▸ Data extracts:

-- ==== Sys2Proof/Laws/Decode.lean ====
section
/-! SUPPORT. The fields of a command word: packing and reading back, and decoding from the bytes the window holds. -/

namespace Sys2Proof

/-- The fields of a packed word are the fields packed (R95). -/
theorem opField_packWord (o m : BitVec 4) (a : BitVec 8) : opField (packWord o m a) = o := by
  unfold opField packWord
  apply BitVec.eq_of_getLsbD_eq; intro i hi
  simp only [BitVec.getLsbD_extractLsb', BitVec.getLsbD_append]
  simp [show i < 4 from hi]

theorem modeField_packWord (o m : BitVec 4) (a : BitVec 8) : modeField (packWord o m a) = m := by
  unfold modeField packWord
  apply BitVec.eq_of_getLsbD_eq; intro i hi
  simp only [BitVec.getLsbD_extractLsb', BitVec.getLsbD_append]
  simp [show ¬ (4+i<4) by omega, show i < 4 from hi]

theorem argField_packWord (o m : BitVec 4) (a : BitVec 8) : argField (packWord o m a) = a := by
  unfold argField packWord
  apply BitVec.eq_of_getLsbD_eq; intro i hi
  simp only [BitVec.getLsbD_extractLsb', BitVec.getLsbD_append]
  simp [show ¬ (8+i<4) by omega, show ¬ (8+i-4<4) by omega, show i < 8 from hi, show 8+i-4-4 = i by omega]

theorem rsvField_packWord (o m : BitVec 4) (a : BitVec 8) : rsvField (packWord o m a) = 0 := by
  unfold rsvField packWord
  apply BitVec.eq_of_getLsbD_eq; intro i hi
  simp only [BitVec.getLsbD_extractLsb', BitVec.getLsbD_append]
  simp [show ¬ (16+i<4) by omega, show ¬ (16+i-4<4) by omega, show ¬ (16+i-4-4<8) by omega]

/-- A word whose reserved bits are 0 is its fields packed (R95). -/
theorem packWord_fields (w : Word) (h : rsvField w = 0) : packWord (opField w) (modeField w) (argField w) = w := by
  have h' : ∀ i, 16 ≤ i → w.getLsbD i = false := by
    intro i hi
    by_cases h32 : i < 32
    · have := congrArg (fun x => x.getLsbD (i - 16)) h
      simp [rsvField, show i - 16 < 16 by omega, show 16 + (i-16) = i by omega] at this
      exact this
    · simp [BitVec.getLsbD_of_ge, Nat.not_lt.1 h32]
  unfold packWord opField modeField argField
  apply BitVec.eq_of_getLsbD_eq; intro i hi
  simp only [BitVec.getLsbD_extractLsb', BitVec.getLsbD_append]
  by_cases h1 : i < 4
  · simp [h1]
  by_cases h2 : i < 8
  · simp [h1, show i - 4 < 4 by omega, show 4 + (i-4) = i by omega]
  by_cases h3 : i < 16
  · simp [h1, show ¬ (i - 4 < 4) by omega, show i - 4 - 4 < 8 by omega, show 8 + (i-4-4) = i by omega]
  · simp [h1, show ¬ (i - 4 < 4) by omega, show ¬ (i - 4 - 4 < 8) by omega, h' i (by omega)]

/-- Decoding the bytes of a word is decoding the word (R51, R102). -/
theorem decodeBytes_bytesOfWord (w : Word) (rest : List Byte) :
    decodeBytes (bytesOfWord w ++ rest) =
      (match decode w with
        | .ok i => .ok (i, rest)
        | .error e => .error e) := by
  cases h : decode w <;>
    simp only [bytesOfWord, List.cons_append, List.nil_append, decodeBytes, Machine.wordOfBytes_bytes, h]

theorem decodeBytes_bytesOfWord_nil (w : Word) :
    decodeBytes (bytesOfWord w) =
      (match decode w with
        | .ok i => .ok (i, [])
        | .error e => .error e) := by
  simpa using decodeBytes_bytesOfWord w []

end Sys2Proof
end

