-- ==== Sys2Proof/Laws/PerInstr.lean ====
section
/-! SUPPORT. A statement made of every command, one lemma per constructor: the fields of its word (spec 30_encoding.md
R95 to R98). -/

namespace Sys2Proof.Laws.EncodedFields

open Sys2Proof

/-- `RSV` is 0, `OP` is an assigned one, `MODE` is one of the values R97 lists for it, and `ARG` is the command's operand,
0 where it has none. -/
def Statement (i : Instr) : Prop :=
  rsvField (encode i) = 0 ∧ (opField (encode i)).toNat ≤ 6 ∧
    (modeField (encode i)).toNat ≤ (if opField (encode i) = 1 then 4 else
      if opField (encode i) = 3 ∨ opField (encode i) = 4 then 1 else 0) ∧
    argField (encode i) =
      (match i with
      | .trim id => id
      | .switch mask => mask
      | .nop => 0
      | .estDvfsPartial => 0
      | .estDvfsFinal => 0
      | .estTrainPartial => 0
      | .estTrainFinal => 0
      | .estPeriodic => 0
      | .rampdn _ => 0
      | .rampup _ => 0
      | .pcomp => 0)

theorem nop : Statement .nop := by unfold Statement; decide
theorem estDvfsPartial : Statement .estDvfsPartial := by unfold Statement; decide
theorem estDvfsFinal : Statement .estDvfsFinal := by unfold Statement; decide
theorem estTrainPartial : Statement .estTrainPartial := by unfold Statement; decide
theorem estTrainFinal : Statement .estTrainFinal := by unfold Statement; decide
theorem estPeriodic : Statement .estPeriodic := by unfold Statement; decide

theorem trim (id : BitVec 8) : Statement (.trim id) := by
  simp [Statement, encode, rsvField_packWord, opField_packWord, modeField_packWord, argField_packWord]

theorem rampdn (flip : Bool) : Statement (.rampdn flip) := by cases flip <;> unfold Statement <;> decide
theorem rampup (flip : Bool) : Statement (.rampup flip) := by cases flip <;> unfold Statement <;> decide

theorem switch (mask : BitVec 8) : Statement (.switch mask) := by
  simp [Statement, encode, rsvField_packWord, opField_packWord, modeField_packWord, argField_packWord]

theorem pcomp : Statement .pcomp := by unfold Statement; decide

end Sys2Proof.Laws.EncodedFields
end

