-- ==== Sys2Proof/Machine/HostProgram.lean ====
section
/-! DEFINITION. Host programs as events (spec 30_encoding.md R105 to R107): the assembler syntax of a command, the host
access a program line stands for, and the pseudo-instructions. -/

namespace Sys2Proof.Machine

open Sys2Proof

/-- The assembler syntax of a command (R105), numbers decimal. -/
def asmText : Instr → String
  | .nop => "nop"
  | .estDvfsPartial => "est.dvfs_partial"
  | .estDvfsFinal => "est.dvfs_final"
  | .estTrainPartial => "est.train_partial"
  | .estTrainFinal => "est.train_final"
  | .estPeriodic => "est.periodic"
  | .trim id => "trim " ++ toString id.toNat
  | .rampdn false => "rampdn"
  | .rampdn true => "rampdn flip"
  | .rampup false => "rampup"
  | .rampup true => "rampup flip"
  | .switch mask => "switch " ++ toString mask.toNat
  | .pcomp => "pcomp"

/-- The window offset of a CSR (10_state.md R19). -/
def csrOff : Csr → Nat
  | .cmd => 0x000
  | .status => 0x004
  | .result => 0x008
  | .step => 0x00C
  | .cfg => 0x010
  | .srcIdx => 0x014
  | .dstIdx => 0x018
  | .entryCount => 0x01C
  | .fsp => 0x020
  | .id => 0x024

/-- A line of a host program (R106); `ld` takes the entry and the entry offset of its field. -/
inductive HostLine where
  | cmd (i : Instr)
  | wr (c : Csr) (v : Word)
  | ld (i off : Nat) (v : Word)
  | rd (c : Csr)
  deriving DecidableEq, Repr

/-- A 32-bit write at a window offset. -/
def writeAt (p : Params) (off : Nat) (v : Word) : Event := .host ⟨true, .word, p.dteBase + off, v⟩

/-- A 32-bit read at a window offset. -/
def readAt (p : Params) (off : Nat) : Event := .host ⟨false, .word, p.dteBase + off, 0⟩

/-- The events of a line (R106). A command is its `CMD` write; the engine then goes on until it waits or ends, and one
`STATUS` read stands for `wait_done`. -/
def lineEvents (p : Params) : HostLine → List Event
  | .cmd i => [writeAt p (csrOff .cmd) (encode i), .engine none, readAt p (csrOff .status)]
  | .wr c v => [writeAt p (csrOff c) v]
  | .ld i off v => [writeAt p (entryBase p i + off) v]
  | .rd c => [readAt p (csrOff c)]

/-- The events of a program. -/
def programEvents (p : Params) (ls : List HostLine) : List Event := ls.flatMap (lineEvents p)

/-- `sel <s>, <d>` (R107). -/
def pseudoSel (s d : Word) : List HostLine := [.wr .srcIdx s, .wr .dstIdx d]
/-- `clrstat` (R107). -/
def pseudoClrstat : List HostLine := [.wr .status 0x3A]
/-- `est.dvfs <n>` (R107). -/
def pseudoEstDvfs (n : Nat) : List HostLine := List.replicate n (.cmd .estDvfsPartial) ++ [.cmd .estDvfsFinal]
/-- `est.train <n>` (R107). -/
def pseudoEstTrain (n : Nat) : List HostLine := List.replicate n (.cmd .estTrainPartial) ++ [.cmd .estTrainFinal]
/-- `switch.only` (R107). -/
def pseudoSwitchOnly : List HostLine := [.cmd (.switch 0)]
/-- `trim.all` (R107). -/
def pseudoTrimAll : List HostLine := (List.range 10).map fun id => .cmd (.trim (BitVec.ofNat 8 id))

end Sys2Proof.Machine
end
---
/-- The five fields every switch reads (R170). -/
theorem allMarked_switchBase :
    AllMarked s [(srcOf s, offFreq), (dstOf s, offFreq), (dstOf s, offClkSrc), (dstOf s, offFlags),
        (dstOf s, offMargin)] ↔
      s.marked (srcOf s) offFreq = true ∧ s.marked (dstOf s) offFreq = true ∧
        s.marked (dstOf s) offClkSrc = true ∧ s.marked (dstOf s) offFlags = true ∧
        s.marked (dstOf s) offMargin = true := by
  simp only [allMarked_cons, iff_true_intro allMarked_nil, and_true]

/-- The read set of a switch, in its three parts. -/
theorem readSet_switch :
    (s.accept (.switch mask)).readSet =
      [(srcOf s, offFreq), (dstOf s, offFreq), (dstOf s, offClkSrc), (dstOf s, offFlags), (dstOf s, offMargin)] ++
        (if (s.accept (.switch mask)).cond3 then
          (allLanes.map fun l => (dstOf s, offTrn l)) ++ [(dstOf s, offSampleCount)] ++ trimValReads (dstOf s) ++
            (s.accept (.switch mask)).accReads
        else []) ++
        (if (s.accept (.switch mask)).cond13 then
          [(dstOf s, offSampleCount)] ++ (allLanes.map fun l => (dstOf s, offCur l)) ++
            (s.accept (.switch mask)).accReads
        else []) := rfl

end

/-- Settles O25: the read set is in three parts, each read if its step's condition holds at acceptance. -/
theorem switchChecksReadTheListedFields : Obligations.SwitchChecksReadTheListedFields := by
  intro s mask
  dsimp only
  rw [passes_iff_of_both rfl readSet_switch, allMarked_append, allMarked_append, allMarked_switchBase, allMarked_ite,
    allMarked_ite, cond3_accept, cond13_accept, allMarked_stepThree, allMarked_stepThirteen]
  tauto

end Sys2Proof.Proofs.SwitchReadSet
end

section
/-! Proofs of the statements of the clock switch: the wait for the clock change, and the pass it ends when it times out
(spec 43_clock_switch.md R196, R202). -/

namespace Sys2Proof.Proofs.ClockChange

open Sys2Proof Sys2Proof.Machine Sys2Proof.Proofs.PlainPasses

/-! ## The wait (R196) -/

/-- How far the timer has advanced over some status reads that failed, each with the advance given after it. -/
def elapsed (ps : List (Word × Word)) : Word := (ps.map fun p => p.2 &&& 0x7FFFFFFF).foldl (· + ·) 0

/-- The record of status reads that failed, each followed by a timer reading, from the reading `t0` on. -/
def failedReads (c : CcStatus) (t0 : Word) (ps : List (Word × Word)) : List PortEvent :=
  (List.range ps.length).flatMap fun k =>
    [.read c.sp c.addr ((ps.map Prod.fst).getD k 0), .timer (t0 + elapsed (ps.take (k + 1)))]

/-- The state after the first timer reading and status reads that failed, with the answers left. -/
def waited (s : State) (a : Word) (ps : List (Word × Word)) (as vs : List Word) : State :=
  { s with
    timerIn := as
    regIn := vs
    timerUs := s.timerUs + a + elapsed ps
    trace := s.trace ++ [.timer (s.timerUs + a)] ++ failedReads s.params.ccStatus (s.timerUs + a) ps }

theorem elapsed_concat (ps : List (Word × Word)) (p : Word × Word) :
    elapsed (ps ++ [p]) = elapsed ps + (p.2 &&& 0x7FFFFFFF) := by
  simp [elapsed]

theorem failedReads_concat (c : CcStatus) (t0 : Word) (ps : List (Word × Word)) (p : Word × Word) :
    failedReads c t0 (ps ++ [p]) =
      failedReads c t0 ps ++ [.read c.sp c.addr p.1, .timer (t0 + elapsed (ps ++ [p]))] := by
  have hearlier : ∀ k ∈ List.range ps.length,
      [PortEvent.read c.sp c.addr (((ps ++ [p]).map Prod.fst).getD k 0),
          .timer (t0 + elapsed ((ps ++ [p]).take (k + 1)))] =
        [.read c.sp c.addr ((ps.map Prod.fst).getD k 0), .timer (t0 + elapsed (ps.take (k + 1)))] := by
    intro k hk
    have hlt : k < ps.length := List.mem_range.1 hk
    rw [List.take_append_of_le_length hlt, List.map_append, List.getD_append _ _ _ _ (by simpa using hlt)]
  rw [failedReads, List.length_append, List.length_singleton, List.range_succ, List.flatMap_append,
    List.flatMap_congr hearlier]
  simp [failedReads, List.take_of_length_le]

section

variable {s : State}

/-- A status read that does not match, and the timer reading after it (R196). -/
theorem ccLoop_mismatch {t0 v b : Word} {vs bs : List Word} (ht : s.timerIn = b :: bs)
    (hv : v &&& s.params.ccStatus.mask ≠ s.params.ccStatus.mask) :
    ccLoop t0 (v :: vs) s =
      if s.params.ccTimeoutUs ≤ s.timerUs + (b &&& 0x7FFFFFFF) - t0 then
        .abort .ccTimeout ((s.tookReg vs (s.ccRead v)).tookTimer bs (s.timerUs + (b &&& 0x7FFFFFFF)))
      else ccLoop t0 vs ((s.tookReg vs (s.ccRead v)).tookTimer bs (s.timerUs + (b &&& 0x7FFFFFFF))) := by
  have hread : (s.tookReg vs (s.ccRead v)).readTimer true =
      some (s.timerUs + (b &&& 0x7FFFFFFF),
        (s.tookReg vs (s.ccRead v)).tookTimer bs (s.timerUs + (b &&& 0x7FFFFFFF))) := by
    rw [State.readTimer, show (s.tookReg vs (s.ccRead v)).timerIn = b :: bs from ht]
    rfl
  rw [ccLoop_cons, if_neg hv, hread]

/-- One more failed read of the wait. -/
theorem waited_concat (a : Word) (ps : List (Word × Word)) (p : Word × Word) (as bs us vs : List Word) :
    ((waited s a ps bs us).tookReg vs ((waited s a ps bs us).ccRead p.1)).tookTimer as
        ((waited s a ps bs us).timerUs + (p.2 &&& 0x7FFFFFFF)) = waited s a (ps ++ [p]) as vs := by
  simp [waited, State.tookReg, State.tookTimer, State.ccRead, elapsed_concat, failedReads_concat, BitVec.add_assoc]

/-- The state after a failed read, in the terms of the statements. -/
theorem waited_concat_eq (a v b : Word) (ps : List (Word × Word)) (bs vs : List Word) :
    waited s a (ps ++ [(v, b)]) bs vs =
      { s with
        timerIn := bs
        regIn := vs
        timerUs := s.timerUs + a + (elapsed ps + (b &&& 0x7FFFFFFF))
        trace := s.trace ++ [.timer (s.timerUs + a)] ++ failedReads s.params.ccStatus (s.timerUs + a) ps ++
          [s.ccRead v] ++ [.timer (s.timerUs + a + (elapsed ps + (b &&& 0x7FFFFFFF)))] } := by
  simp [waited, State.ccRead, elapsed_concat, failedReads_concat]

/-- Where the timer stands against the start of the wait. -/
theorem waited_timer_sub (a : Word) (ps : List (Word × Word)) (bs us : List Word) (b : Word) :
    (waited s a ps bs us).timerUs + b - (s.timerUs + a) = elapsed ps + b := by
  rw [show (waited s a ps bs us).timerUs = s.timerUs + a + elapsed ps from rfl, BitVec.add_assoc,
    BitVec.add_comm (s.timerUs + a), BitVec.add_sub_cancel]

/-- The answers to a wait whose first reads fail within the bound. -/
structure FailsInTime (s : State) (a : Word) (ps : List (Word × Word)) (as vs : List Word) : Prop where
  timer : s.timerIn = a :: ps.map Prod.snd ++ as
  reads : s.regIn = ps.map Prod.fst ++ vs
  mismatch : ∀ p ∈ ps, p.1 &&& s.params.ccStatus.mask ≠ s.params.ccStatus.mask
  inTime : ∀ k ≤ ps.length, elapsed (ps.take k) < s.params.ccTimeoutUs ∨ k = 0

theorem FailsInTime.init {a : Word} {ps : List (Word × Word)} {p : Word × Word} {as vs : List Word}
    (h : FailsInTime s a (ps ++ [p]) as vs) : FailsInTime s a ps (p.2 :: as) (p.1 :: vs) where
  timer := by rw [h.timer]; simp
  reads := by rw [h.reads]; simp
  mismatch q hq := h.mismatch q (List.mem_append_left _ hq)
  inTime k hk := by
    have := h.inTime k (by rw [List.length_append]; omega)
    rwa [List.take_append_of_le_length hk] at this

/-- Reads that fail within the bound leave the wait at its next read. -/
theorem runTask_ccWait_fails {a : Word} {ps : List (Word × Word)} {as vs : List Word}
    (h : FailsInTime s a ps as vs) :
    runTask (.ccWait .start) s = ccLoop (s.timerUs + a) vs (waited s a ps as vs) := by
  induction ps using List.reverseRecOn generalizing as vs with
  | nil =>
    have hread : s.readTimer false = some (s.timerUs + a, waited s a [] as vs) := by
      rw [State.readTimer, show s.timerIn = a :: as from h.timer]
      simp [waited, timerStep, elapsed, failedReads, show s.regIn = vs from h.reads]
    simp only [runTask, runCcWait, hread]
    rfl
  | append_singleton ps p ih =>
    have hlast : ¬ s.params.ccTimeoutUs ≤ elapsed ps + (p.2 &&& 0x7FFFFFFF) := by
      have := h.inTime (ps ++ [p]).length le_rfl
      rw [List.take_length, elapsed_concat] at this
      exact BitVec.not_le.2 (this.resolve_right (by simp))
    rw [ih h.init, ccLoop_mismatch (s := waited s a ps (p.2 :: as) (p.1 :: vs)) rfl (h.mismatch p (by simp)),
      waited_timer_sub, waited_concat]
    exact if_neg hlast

▸ Problem statement: Would you please repeat exactly the lines above, starting at the line with "simp [elapsed]" and stopping at the line with "simpa using hlt)]", both included?

▸ Expected answer:
  simp [elapsed]

theorem failedReads_concat (c : CcStatus) (t0 : Word) (ps : List (Word × Word)) (p : Word × Word) :
    failedReads c t0 (ps ++ [p]) =
      failedReads c t0 ps ++ [.read c.sp c.addr p.1, .timer (t0 + elapsed (ps ++ [p]))] := by
  have hearlier : ∀ k ∈ List.range ps.length,
      [PortEvent.read c.sp c.addr (((ps ++ [p]).map Prod.fst).getD k 0),
          .timer (t0 + elapsed ((ps ++ [p]).take (k + 1)))] =
        [.read c.sp c.addr ((ps.map Prod.fst).getD k 0), .timer (t0 + elapsed (ps.take (k + 1)))] := by
    intro k hk
    have hlt : k < ps.length := List.mem_range.1 hk
    rw [List.take_append_of_le_length hlt, List.map_append, List.getD_append _ _ _ _ (by simpa using hlt)]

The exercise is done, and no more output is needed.